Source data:
================
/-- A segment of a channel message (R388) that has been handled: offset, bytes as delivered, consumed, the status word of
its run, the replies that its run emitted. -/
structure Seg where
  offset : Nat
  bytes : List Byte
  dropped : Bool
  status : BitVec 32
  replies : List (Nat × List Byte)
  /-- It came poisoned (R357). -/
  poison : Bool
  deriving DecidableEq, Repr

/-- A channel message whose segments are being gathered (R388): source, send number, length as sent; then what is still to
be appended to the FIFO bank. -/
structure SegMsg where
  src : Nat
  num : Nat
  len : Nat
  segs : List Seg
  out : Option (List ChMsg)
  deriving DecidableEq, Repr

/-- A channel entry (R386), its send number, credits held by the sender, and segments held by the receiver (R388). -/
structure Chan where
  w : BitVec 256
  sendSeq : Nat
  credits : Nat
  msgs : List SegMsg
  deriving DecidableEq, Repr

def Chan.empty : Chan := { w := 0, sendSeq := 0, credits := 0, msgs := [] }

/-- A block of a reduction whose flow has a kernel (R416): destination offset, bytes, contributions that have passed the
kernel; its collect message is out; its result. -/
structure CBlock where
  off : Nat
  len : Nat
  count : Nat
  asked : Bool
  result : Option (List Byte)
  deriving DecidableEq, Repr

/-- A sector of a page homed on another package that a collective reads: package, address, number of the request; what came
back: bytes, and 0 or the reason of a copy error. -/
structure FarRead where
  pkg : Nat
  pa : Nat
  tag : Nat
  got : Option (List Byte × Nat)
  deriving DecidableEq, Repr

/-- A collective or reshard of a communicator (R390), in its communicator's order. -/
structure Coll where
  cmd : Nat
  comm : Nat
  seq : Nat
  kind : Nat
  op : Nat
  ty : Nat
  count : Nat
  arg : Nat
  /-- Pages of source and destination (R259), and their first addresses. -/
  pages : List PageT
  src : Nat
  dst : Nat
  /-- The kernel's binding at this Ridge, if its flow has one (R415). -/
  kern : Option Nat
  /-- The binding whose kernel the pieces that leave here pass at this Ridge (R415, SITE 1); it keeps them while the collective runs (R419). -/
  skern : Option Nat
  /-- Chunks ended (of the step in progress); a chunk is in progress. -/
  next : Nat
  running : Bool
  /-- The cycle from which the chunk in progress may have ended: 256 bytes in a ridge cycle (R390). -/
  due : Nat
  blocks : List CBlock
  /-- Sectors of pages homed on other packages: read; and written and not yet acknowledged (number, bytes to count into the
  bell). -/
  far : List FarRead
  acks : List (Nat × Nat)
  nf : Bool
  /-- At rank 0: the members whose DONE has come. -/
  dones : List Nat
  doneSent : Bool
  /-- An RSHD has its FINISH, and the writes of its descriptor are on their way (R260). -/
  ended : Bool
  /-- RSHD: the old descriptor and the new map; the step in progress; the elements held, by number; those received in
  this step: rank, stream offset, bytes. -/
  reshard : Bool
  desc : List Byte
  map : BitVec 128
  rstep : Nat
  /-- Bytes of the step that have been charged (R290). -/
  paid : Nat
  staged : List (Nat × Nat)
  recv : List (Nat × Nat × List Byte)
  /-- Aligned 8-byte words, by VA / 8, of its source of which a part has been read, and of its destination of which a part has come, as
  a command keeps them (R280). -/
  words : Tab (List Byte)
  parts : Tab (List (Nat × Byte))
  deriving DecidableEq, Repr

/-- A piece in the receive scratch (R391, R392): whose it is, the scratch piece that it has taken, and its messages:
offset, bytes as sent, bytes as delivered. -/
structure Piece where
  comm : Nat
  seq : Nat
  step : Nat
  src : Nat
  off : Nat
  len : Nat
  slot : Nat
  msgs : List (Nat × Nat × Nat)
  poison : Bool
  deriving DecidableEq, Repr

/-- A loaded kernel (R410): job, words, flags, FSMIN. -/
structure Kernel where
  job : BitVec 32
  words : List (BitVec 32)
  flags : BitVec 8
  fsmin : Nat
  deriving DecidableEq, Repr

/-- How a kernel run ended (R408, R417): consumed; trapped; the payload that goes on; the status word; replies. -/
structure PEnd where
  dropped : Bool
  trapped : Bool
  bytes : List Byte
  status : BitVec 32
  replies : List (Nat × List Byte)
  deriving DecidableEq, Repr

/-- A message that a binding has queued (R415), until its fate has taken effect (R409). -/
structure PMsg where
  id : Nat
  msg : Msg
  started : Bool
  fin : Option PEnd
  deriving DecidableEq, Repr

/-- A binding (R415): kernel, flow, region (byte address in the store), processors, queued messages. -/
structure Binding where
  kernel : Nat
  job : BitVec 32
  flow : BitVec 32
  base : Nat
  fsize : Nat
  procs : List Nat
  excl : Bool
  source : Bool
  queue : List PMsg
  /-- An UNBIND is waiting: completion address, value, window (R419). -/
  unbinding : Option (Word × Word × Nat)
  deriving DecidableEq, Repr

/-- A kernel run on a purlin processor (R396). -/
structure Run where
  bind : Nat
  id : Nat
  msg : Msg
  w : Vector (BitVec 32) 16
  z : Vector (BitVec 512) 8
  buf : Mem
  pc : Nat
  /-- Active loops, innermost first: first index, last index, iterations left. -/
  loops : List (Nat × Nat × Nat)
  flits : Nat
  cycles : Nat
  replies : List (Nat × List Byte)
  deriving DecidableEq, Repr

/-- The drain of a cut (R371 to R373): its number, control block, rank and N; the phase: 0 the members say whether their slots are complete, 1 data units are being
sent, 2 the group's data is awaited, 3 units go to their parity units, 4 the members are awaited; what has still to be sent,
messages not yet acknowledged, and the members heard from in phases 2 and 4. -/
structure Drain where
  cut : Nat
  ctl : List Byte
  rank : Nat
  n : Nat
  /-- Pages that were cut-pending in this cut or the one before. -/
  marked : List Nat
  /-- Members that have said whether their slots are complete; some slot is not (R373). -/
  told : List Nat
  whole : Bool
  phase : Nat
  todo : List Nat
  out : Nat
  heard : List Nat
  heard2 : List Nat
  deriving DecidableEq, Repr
================
Task —
Report the number of lines above containing the word "keeps", with no other text.

Exercise response —
2